First of all, no one talking to the One, True, Living God (Holy Ghost is His Spirit), would ever be able to degrade himself, and other men and women the way that the song does. This is sheer blasphemy, and If people can't automatically see that, this makes me really, really sad.

The enemy is infiltrating people's minds with this garbage. So now, people walking around with "ill gotten gain" are getting the notion from this fool that you can get your money any way you get it, and be in "harmony" with the Holy Spirit. The devil is a liar!

What they fail to realize is they are serving a spirit. But ain't nothing Holy about it.


----------



## Missy25 (Jan 13, 2012)

lilanie said:


> Detroit2Dallas - You are soo right... After Shawn Carter and how he decided to forever link/blaspheme the Lord's name ~ I guess this really shouldn't come as a shock.  Sad nonetheless though



Right, even though it's common practice it is still heartbreaking.

Sent from my DROIDX using DROIDX


----------



## JeterCrazed (Jan 13, 2012)

joy2day said:


> First of all, no one talking to the One, True, Living God (Holy Ghost is His Spirit), would ever be able to degrade himself, and other men and women the way that the song does. This is sheer blasphemy, and If people can't automatically see that, this makes me really, really sad.
> 
> The enemy is infiltrating people's minds with this garbage. So now, people walking around with "ill gotten gain" are getting the notion from this fool that you can get your money any way you get it, and be in "harmony" with the Holy Spirit. The devil is a liar!
> 
> What they fail to realize is they are serving a spirit. But ain't nothing Holy about it.



 @ "ill gotten gain" SMH 
It's hard to analyze this situation when you don't understand it. Basic assumptions are being made here which are quite understandable, but yall are taking Rick Ross more seriously than his fans. This is a poor example of a valid point you're trying to prove. Maybe Lil Wayne, but not Rick. Please. 

Sent from my HTC Inspire™


----------



## joy2day (Jan 13, 2012)

JeterCrazed said:


> @ "ill gotten gain" SMH
> It's hard to analyze this situation when you don't understand it. Basic assumptions are being made here which are quite understandable, *but yall are taking Rick Ross more seriously than his fans*. This is a poor example of a valid point you're trying to prove. Maybe Lil Wayne, but not Rick. Please.
> 
> Sent from my HTC Inspire™


 
The enemy is cunning love. And really, without the Lord, satan is nothing to play with. Don't think for one nanosecond that anything put out into the airwaves by the enemy is wasted. How do you know how seriously people take him? I don't know anything about this guy, but the mere fact that he has "fans" as you state, is enough for me.

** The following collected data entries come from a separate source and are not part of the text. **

theorem errorsIn_held (o : Option α) : ErrorsIn [.uninitialised] (held o) :=
  fun x hx => List.mem_singleton.2 ((held_eq_error o x).1 hx).2

end

/-! ### The shared operations -/

section
variable (s : State)

theorem errorsIn_readE (r : EReg) : ErrorsIn [.uninitialised] (readE s r) := errorsIn_held _

theorem errorsIn_fieldOf (c : Ctx) : ErrorsIn [.uninitialised] (fieldOf s c) := errorsIn_held _

theorem errorsIn_codecOf (c : Ctx) : ErrorsIn [.uninitialised] (codecOf s c) := errorsIn_held _

theorem errorsIn_checkRange (base n : Nat) : ErrorsIn [.badAddress] (checkRange s base n) := errorsIn_require _ _

theorem errorsIn_memRead (base n : Nat) : ErrorsIn [.badAddress, .uninitialised] (memRead s base n) :=
  (errorsIn_checkRange s base n).bind fun _ => errorsIn_held _

theorem errorsIn_memWrite (base : Nat) (L : List Elem) : ErrorsIn [.badAddress] (memWrite s base L) :=
  (errorsIn_checkRange s base L.length).writes _

theorem errorsIn_sameCtx (L : List Elem) (c : Ctx) : ErrorsIn [.fieldMismatch] (sameCtx L c) := errorsIn_require _ _

theorem errorsIn_pair (i j : EReg) : ErrorsIn [.uninitialised, .fieldMismatch] (pair s i j) :=
  ((errorsIn_readE s i).bind fun x => (errorsIn_readE s j).bind fun _ => (errorsIn_require _ _).bind fun _ =>
    (errorsIn_fieldOf s x.ctx).writes _).mono (by simp)

theorem errorsIn_withInt (i : EReg) (n : Int) : ErrorsIn [.uninitialised] (withInt s i n) :=
  ((errorsIn_readE s i).bind fun x => (errorsIn_fieldOf s x.ctx).writes _).mono (by simp)

end

theorem FieldCtx.errorsIn_div (F : FieldCtx) (u v : Vec) : ErrorsIn [.divisionByZero] (F.div u v) := by
  rw [div]
  split
  · exact errorsIn_error _
  · exact (errorsIn_ok _).mono (List.nil_subset _)

theorem errorsIn_elementOfSequence (F : FieldCtx) (cbuf : List Int) :
    ErrorsIn [.outOfRangeCoefficient] (elementOfSequence F cbuf) :=
  ((errorsIn_require _ _).bind fun _ => (errorsIn_require _ _).writes _).mono (by simp)

theorem errorsIn_capacity (P : Params) (p m : Nat) : ErrorsIn [.capacityExceeded] (capacity P p m) :=
  ((errorsIn_require _ _).bind fun _ => errorsIn_require _ _).mono (by simp)

theorem errorsIn_validate (p m : Nat) (cbuf : List Int) : ErrorsIn [.invalidFieldParameters] (validate p m cbuf) :=
  fun _ hx => List.mem_singleton.2 (eq_of_validate_eq_error hx)

/-- The test of the capacity, the validation, and the search when there is one (40_field.md R92). -/
theorem errorsIn_construct (P : Params) (p m : Nat) (cbuf : List Int) (fp : Bool) :
    ErrorsIn [.capacityExceeded, .invalidFieldParameters, .noPrimitiveElementFound] (construct P p m cbuf fp) := by
  refine (errorsIn_capacity P p m).bind fun _ => (errorsIn_validate p m cbuf).bind fun g => ?_
  split
  · dsimp only
    split
    · exact (errorsIn_ok _).mono (List.nil_subset _)
    · exact errorsIn_error _
  · exact (errorsIn_ok _).mono (List.nil_subset _)

theorem errorsIn_codecSizes (P : Params) (F : FieldCtx) (n k : Nat) :
    ErrorsIn [.invalidCodecParameters, .capacityExceeded] (codecSizes P F n k) :=
  (errorsIn_require _ _).bind fun _ => errorsIn_require _ _

theorem errorsIn_bwDecode (F : FieldCtx) (R : Codec) (r : List Vec) : ErrorsIn [.decodingFailure] (F.bwDecode R r) :=
  fun _ hx => List.mem_singleton.2 (FieldCtx.bwDecode_eq_error hx)

/-! ### Every command -/

/-- The outcome `o` of a command started in `s` is the end of a result that is no error but one of `l`. -/
def FailsWithin (s : State) (l : List Err) (o : Host.Outcome State Fault Refusal) : Prop :=
  ∃ r, o = complete s r ∧ ErrorsIn l r

section
variable {s : State} {l l' : List Err}

/-- The response tells the error, so a command that ends in a result fails with that result's error. -/
theorem FailsWithin.mem_of_fails {i : Instr} {x : Err} (h : FailsWithin s l (exec i s)) (hx : Fails i s x) : x ∈ l := by
  obtain ⟨r, hr, hl⟩ := h
  have hsame : complete s r = .next (s.raise x) := hr.symm.trans hx
  cases r with
  | ok td => exact absurd (congrArg State.status (Host.Outcome.next.inj hsame)).symm (code_ne_zero x)
  | error y =>
    have hyx : y = x := statusByte_injective y x (congrArg State.status (Host.Outcome.next.inj hsame))
    exact hl x (congrArg Except.error hyx)

theorem failsWithin_of_chain {r : Except Err (State × Nat)} (h : ErrorsIn l' r) (hl : l' ⊆ l) :
    FailsWithin s l (complete s r) := ⟨r, rfl, h.mono hl⟩

/-- A command that makes no check. -/
theorem failsWithin_write (t : State) (d : Nat) : FailsWithin s [] (complete s (.ok (t, d))) := ⟨_, rfl, errorsIn_ok _⟩

theorem failsWithin_storeResult {ed : EReg} {ops : Except Err Operands} {f : FieldCtx → Vec → Vec → Except Err Vec}
    (hops : ErrorsIn l ops) (hf : ∀ F u v, ErrorsIn l' (f F u v)) :
    FailsWithin s (l ++ l') (storeResult s ed ops f) :=
  ⟨_, rfl, hops.bind fun P => (hf P.field P.u P.v).writes _⟩

variable {f : FieldCtx → Vec → Vec → Except Err Vec}

theorem failsWithin_pair {ed es1 es2 : EReg} (hf : ∀ F u v, ErrorsIn l (f F u v)) :
    FailsWithin s (.uninitialised :: .fieldMismatch :: l) (storeResult s ed (pair s es1 es2) f) :=
  failsWithin_storeResult (errorsIn_pair s es1 es2) hf

theorem failsWithin_withInt {ed es1 : EReg} {n : Int} (hf : ∀ F u v, ErrorsIn l (f F u v)) :
    FailsWithin s (.uninitialised :: l) (storeResult s ed (withInt s es1 n) f) :=
  failsWithin_storeResult (errorsIn_withInt s es1 n) hf

end

theorem failsWithin_csrr (csr : Nat) (s : State) : FailsWithin s [.badAddress] (exec (.csrr csr) s) := by
  refine ⟨_, rfl, ?_⟩
  split
  · exact (errorsIn_ok _).mono (List.nil_subset _)
  · exact errorsIn_error _

theorem errorsIn_gsolveCells (s : State) (base n : Nat) (MA Mb : List Elem) :
    ErrorsIn [.fieldMismatch, .uninitialised, .singularSystem, .badAddress] (gsolveCells s base n MA Mb) := by
  cases MA with
  | nil => exact (errorsIn_ok _).mono (List.nil_subset _)
  | cons x0 MA =>
    refine (errorsIn_sameCtx _ x0.ctx).bind fun _ => (errorsIn_fieldOf s x0.ctx).bind fun F => ?_
    split
    · exact (errorsIn_error _).mono (by simp)
    · exact ((errorsIn_memWrite s _ _).writes _).mono (by simp)

theorem failsWithin_gsolve (ax aA ab an : AReg) (s : State) :
    FailsWithin s (errorsOf (.gsolve ax aA ab an)) (exec (.gsolve ax aA ab an) s) := by
  rw [exec_gsolve rfl]
  exact failsWithin_of_chain ((errorsIn_require _ _).bind fun _ => (errorsIn_checkRange s _ _).bind fun _ =>
    (errorsIn_checkRange s _ _).bind fun _ => (errorsIn_checkRange s _ _).bind fun _ =>
    (errorsIn_memRead s _ _).bind fun MA => (errorsIn_memRead s _ _).bind fun Mb =>
    errorsIn_gsolveCells s _ _ MA Mb) (by simp [errorsOf])

/-- The errors of every command are those of the checks that it makes. -/
theorem exec_failsWithin (i : Instr) (s : State) : FailsWithin s (errorsOf i) (exec i s) := by
  cases i with
  | nop => exact failsWithin_write s 0
  | seta ad imm => exact failsWithin_write (writeA s ad _) 0
  | csrr csr => exact failsWithin_csrr csr s
  | clre => exact failsWithin_write { s with esr := 0 } 0
  | cclr => exact failsWithin_write { s with cbuf := [] } 0
  | cpush v => exact ⟨_, rfl, (errorsIn_require _ _).writes _⟩
  | emk ed c =>
    exact ⟨_, rfl, (errorsIn_fieldOf s c).bind fun F => (errorsIn_elementOfSequence F _).writes _⟩
  | emki ed c v => exact ⟨_, rfl, (errorsIn_fieldOf s c).writes _⟩
  | erdc es index =>
    exact failsWithin_of_chain ((errorsIn_readE s es).bind fun x => (errorsIn_fieldOf s x.ctx).bind fun F =>
      (errorsIn_require _ _).writes _) (by simp [errorsOf])
  | emov ed es => exact ⟨_, rfl, (errorsIn_readE s es).writes _⟩
  | eld ed offset ab => exact ⟨_, rfl, (errorsIn_checkRange s _ _).bind fun _ => (errorsIn_held _).writes _⟩
  | est es offset ab => exact ⟨_, rfl, (errorsIn_readE s es).bind fun x => (errorsIn_memWrite s _ _).writes _⟩
  | fcfg c ap m fp => exact ⟨_, rfl, (errorsIn_construct _ _ _ _ _).writes _⟩
  | logrd es =>
    exact failsWithin_of_chain ((errorsIn_readE s es).bind fun x => (errorsIn_fieldOf s x.ctx).bind fun F =>
      (errorsIn_held F.tables).bind fun T => (errorsIn_require _ _).writes _) (by simp [errorsOf])
  | alogrd ed c ai =>
    exact failsWithin_of_chain ((errorsIn_fieldOf s c).bind fun F => (errorsIn_held F.tables).bind fun T =>
      (errorsIn_require _ _).writes _) (by simp [errorsOf])
  | fadd ed es1 es2 => exact failsWithin_pair fun _ _ _ => errorsIn_ok _
  | fsub ed es1 es2 => exact failsWithin_pair fun _ _ _ => errorsIn_ok _
  | fneg ed es1 =>
    exact failsWithin_of_chain ((errorsIn_readE s es1).bind fun x => (errorsIn_fieldOf s x.ctx).writes _)
      (by simp [errorsOf])
  | fmul ed es1 es2 => exact failsWithin_pair fun _ _ _ => errorsIn_ok _
  | fdiv ed es1 es2 => exact failsWithin_pair fun F u v => F.errorsIn_div u v
  | pmulg ed es1 es2 => exact failsWithin_pair fun _ _ _ => errorsIn_ok _
  | feq es1 es2 =>
    exact failsWithin_of_chain ((errorsIn_readE s es1).bind fun x => (errorsIn_readE s es2).writes _)
      (by simp [errorsOf])
  | faddi ed es1 n => exact failsWithin_withInt fun _ _ _ => errorsIn_ok _
  | fsubi ed es1 n => exact failsWithin_withInt fun _ _ _ => errorsIn_ok _
  | frsubi ed es1 n => exact failsWithin_withInt fun F u k => errorsIn_ok (F.sub k u)
  | fmuli ed es1 n => exact failsWithin_withInt fun _ _ _ => errorsIn_ok _
  | fdivi ed es1 n => exact failsWithin_withInt fun F u k => F.errorsIn_div u k
  | frdivi ed es1 n => exact failsWithin_withInt fun F u k => F.errorsIn_div k u
  | gsolve ax aA ab an => exact failsWithin_gsolve ax aA ab an s
  | peval ed es ac al =>
    exact failsWithin_of_chain ((errorsIn_readE s es).bind fun x => (errorsIn_memRead s _ _).bind fun L =>
      (errorsIn_sameCtx L x.ctx).bind fun _ => (errorsIn_fieldOf s x.ctx).writes _) (by simp [errorsOf])
  | rscfg c an ak ax =>
    exact failsWithin_of_chain ((errorsIn_fieldOf s c).bind fun F => (errorsIn_codecSizes s.params F _ _).bind fun _ =>
      (errorsIn_memRead s _ _).bind fun L => (errorsIn_sameCtx L c).bind fun _ => (errorsIn_require _ _).writes _)
      (by simp [errorsOf])
  | rscfga c an ak =>
    exact ⟨_, rfl, (errorsIn_fieldOf s c).bind fun F => (errorsIn_codecSizes s.params F _ _).writes _⟩
  | rsenc c ad am =>
    exact failsWithin_of_chain ((errorsIn_codecOf s c).bind fun R => (errorsIn_checkRange s _ _).bind fun _ =>
      (errorsIn_checkRange s _ _).bind fun _ => (errorsIn_memRead s _ _).bind fun M => (errorsIn_sameCtx M c).bind
      fun _ => (errorsIn_fieldOf s c).bind fun F => (errorsIn_memWrite s _ _).writes _) (by simp [errorsOf])
  | rsdec c ad ar =>
    exact failsWithin_of_chain ((errorsIn_codecOf s c).bind fun R => (errorsIn_checkRange s _ _).bind fun _ =>
      (errorsIn_checkRange s _ _).bind fun _ => (errorsIn_memRead s _ _).bind fun L => (errorsIn_sameCtx L c).bind
      fun _ => (errorsIn_fieldOf s c).bind fun F => (errorsIn_bwDecode F R _).bind fun P =>
      (errorsIn_memWrite s _ _).writes _) (by simp [errorsOf])
  | rspt ed c ai => exact ⟨_, rfl, (errorsIn_codecOf s c).bind fun R => (errorsIn_require _ _).writes _⟩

You are free to laugh and make light of the "song," but seriously, It ain't even funny. We are as a Body of Believers have become far to complacent, then when people decide to speak up, this type of commentary follows. You are welcome to your opinion.

We'll agree to disagree.


----------



## JeterCrazed (Jan 13, 2012)

joy2day said:


> The enemy is cunning love. And really, without the Lord, satan is nothing to play with. Don't think for one nanosecond that anything put out into the airwaves by the enemy is wasted. How do you know how seriously people take him? I don't know anything about this guy, but the mere fact that he has "fans" as you state, is enough for me.
> 
> You are free to laugh and make light of the "song," but seriously, It ain't even funny. We are as a Body of Believers have become far to complacent, then when people decide to speak up, this type of commentary follows. You are welcome to your opinion.
> 
> We'll agree to disagree.



I'm making light of the artist, actually. Sure evil words fall on naïve ears. Somebody somewhere is drinking Kool-Aid as we speak. However, as I stated in other threads, when responding to responses to others, it is important to read the chain of responses from the beginning to avoid miscommunication. My response to the quoted post was regarding those with ill-gotten gains. Speaking for the drug dealers past and present I know personally, they are NOT taking this in from a corrections officer.  

It's important to know something about a person on which you're passing judgement. Rick Ross is no cause for concern. 

Sent from my HTC Inspire™


----------



## LilMissSunshine5 (Jan 13, 2012)

This song is SCARY! Reading those words made me feel uneasy! Blasphemy against the Holy Ghost is an unforgivable sin according to the Word  I was reading an article that was clarifying what blaspheming the Holy Ghost truly means and it made a lot of sense to me- attributing things of the devil to the Holy Spirit (or vice versa) is blasphemy and considered an unforgivable act...this whole saga is just sad! All for a song or a hook? For his sake, I hope this was spoken out of ignorance and not a deliberate action 

Here is the link to the article if you want to check it out:
http://www.tgm.org/Blasphemy.htm


----------



## joy2day (Jan 13, 2012)

"I'm making light of the artist, actually. Sure evil words fall on naïve ears. Somebody somewhere is drinking Kool-Aid as we speak. However, as I stated in other threads, when responding to responses to others, it is important to read the chain of responses from the beginning to avoid miscommunication. My response to the quoted post was regarding those with ill-gotten gains. Speaking for the drug dealers past and present I know personally, they are NOT taking this in from a corrections officer.  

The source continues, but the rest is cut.